-- Data for the task follows --

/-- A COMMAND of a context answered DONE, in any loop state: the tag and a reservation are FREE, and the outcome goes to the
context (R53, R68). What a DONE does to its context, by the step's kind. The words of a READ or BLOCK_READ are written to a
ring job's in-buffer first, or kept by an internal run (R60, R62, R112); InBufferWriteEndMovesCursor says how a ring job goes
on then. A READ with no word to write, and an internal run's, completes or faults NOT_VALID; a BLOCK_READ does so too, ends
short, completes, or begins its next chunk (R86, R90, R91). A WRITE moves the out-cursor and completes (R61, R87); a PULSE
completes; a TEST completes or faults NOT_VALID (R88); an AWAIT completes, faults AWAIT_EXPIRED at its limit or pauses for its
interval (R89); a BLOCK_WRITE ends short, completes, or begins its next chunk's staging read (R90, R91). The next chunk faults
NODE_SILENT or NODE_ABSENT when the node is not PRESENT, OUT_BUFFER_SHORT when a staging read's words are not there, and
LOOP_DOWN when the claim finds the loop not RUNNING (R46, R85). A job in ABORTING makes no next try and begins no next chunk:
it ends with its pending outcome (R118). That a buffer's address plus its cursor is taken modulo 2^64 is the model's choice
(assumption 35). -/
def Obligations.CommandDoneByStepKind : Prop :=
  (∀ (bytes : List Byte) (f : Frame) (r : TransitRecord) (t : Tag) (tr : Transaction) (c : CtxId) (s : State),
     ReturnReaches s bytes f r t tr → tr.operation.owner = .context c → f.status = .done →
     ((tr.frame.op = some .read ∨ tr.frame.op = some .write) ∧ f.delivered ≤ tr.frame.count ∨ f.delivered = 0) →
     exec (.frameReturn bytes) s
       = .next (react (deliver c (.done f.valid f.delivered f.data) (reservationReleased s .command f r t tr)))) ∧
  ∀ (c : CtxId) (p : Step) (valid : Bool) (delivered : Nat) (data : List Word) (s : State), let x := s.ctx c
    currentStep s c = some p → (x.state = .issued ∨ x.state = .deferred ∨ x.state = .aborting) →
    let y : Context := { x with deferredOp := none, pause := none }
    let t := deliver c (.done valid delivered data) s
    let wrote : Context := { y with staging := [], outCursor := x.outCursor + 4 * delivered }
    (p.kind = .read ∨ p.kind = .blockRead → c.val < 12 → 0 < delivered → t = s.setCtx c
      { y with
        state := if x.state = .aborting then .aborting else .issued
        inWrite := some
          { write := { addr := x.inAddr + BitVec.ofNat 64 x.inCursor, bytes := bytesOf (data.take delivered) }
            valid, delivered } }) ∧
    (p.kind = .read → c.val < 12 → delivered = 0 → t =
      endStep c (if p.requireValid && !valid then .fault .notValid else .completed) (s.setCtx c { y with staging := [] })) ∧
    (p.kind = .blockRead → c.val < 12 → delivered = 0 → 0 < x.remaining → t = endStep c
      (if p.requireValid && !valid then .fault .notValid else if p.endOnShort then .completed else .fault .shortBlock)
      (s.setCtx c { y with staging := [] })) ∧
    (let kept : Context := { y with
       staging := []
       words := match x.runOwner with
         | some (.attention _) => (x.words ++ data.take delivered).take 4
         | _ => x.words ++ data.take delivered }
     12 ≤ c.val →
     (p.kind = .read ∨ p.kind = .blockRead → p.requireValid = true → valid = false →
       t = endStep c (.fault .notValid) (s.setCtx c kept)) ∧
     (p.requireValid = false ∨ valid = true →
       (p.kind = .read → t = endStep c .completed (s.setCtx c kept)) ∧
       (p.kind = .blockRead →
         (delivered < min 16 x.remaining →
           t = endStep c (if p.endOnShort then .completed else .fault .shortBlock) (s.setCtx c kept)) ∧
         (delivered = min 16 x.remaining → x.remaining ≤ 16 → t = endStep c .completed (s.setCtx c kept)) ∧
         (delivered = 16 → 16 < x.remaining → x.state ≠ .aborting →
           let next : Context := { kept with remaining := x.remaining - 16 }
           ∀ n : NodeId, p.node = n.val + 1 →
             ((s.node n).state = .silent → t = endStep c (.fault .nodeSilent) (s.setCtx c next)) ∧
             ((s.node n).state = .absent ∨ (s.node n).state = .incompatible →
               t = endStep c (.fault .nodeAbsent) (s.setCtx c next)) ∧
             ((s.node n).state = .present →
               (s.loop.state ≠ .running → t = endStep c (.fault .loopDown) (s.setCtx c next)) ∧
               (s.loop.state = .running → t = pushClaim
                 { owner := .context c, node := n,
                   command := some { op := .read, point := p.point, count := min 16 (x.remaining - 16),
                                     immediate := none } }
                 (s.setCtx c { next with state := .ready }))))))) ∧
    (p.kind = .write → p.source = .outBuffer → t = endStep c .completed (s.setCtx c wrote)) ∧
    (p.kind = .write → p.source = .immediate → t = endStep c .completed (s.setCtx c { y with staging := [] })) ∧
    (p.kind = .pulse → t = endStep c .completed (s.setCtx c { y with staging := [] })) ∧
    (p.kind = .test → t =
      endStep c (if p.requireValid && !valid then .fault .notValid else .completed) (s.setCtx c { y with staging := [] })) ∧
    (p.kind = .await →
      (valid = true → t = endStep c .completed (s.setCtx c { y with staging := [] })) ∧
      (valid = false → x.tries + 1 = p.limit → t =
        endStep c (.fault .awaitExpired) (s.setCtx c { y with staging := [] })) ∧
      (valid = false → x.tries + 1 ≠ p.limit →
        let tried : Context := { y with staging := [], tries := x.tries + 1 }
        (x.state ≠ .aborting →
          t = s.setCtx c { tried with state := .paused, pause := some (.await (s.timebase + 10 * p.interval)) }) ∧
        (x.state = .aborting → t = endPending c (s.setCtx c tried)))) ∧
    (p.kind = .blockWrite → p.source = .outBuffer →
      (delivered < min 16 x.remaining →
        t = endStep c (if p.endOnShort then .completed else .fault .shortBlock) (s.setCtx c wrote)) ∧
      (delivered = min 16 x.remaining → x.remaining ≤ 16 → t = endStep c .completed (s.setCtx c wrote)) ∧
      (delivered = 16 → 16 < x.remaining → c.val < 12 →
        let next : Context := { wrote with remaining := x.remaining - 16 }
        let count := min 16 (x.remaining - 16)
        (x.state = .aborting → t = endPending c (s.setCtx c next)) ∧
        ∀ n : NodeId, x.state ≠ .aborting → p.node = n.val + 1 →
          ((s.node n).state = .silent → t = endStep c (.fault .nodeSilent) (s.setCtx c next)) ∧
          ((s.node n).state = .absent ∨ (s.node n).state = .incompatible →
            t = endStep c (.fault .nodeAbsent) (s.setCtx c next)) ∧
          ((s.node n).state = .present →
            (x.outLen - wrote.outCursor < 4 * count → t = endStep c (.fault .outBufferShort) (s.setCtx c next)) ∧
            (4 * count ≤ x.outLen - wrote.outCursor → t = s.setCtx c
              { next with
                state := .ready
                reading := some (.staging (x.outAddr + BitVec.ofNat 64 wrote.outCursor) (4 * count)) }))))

-- Data for the task concluded --
-- Data for the task follows --

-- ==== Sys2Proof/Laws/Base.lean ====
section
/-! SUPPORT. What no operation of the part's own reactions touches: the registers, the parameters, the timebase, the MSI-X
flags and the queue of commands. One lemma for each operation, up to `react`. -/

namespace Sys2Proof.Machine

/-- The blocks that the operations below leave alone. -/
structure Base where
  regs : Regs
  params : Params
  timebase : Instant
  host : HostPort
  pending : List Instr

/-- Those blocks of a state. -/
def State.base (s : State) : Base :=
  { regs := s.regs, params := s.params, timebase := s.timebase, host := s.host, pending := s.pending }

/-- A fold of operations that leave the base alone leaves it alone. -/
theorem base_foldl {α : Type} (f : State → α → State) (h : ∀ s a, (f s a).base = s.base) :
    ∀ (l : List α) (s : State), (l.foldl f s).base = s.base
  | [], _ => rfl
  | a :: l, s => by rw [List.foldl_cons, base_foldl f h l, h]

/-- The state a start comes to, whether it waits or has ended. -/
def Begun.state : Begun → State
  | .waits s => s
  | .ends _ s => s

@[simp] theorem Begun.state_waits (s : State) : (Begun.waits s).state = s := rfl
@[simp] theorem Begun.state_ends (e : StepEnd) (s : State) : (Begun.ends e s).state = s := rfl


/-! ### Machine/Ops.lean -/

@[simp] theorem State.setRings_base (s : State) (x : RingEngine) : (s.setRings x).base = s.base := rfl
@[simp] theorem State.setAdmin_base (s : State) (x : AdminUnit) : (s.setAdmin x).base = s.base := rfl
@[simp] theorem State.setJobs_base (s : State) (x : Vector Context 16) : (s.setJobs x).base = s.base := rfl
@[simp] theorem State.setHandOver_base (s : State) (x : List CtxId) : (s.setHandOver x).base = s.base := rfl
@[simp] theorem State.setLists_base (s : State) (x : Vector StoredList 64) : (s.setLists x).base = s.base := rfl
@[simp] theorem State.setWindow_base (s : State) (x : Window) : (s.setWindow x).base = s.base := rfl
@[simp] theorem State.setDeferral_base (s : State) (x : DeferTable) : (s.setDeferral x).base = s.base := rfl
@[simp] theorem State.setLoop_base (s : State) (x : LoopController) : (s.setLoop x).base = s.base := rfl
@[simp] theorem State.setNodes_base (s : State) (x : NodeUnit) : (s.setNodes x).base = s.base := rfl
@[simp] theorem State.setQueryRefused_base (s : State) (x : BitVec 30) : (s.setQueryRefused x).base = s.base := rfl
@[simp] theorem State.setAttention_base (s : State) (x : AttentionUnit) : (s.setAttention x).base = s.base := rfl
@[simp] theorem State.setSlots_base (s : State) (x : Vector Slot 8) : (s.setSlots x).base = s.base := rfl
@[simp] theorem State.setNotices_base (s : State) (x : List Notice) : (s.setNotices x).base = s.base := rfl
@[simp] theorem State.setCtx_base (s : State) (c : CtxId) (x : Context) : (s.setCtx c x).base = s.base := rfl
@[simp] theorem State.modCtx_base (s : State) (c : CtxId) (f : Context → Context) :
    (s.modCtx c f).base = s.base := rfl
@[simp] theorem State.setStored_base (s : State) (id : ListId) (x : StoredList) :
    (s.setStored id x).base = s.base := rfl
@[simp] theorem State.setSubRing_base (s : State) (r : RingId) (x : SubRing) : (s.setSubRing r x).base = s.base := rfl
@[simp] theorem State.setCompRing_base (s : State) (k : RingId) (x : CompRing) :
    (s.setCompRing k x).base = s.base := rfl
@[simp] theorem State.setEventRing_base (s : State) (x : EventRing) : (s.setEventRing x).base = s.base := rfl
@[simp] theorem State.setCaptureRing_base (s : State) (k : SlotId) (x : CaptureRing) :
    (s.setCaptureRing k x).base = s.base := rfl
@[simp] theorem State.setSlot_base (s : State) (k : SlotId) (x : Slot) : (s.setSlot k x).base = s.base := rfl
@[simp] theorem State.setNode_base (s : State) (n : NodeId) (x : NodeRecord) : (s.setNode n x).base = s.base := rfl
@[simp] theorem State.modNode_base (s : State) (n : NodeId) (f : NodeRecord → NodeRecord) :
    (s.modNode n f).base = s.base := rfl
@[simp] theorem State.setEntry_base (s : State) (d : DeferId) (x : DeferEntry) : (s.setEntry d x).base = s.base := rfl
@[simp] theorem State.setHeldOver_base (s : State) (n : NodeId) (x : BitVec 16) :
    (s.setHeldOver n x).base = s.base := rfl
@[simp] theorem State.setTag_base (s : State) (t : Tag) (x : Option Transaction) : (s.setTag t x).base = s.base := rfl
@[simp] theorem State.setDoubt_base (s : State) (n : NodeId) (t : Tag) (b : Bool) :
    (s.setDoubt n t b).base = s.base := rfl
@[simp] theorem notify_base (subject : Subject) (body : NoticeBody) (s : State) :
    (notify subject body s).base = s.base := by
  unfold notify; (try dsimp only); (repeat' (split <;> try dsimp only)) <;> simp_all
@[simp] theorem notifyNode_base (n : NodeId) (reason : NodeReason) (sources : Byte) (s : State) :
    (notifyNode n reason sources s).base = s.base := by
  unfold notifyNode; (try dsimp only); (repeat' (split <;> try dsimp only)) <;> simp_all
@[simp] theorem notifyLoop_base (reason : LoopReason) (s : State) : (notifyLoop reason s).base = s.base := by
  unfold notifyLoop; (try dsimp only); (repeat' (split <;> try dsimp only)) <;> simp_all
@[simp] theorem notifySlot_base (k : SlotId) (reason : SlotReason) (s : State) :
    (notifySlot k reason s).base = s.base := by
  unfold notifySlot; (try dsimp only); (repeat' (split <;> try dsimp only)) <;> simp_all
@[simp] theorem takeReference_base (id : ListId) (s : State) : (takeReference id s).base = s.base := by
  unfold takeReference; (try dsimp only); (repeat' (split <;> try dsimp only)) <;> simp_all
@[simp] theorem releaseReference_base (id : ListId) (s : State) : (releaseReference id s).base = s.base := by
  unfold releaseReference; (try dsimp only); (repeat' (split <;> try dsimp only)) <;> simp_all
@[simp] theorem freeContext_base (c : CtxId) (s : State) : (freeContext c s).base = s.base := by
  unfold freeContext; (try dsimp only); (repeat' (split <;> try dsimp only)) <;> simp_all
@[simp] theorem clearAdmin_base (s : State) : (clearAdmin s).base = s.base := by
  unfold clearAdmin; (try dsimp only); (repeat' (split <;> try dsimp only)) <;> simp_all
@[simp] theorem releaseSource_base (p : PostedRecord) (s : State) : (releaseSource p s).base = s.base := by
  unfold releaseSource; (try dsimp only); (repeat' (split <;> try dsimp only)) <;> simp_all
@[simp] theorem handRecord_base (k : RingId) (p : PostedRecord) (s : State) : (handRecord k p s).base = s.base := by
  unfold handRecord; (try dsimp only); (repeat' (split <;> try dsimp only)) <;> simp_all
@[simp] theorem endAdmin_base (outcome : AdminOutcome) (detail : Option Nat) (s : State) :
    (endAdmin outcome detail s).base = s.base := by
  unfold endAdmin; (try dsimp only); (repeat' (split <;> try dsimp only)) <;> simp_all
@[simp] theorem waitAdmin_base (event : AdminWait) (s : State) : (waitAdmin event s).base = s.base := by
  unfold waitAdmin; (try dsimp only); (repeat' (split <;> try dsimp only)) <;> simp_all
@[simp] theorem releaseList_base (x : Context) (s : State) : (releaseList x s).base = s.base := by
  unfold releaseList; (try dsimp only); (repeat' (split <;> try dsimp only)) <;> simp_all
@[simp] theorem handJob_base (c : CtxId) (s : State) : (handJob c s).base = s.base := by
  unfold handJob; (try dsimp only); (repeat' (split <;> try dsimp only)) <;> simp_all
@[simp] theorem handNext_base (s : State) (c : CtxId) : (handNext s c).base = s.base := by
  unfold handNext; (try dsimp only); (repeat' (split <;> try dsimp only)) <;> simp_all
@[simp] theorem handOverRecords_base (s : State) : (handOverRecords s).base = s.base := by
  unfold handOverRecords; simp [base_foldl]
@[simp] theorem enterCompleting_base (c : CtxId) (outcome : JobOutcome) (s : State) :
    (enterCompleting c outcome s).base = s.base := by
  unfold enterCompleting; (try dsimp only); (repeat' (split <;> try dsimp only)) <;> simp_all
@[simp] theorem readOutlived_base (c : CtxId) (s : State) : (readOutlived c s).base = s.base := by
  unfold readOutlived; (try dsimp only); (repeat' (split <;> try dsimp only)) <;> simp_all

-- Data for the task concluded --

Copy exactly the stretch of data above from the line with "(s.setStored id x).base = s.base := rfl" through the line with "unfold notifyNode; (try", and omit all other lines.

    (s.setStored id x).base = s.base := rfl
@[simp] theorem State.setSubRing_base (s : State) (r : RingId) (x : SubRing) : (s.setSubRing r x).base = s.base := rfl
@[simp] theorem State.setCompRing_base (s : State) (k : RingId) (x : CompRing) :
    (s.setCompRing k x).base = s.base := rfl
@[simp] theorem State.setEventRing_base (s : State) (x : EventRing) : (s.setEventRing x).base = s.base := rfl
@[simp] theorem State.setCaptureRing_base (s : State) (k : SlotId) (x : CaptureRing) :
    (s.setCaptureRing k x).base = s.base := rfl
@[simp] theorem State.setSlot_base (s : State) (k : SlotId) (x : Slot) : (s.setSlot k x).base = s.base := rfl
@[simp] theorem State.setNode_base (s : State) (n : NodeId) (x : NodeRecord) : (s.setNode n x).base = s.base := rfl
@[simp] theorem State.modNode_base (s : State) (n : NodeId) (f : NodeRecord → NodeRecord) :
    (s.modNode n f).base = s.base := rfl
@[simp] theorem State.setEntry_base (s : State) (d : DeferId) (x : DeferEntry) : (s.setEntry d x).base = s.base := rfl
@[simp] theorem State.setHeldOver_base (s : State) (n : NodeId) (x : BitVec 16) :
    (s.setHeldOver n x).base = s.base := rfl
@[simp] theorem State.setTag_base (s : State) (t : Tag) (x : Option Transaction) : (s.setTag t x).base = s.base := rfl
@[simp] theorem State.setDoubt_base (s : State) (n : NodeId) (t : Tag) (b : Bool) :
    (s.setDoubt n t b).base = s.base := rfl
@[simp] theorem notify_base (subject : Subject) (body : NoticeBody) (s : State) :
    (notify subject body s).base = s.base := by
  unfold notify; (try dsimp only); (repeat' (split <;> try dsimp only)) <;> simp_all
@[simp] theorem notifyNode_base (n : NodeId) (reason : NodeReason) (sources : Byte) (s : State) :
    (notifyNode n reason sources s).base = s.base := by
  unfold notifyNode; (try dsimp only); (repeat' (split <;> try dsimp only)) <;> simp_all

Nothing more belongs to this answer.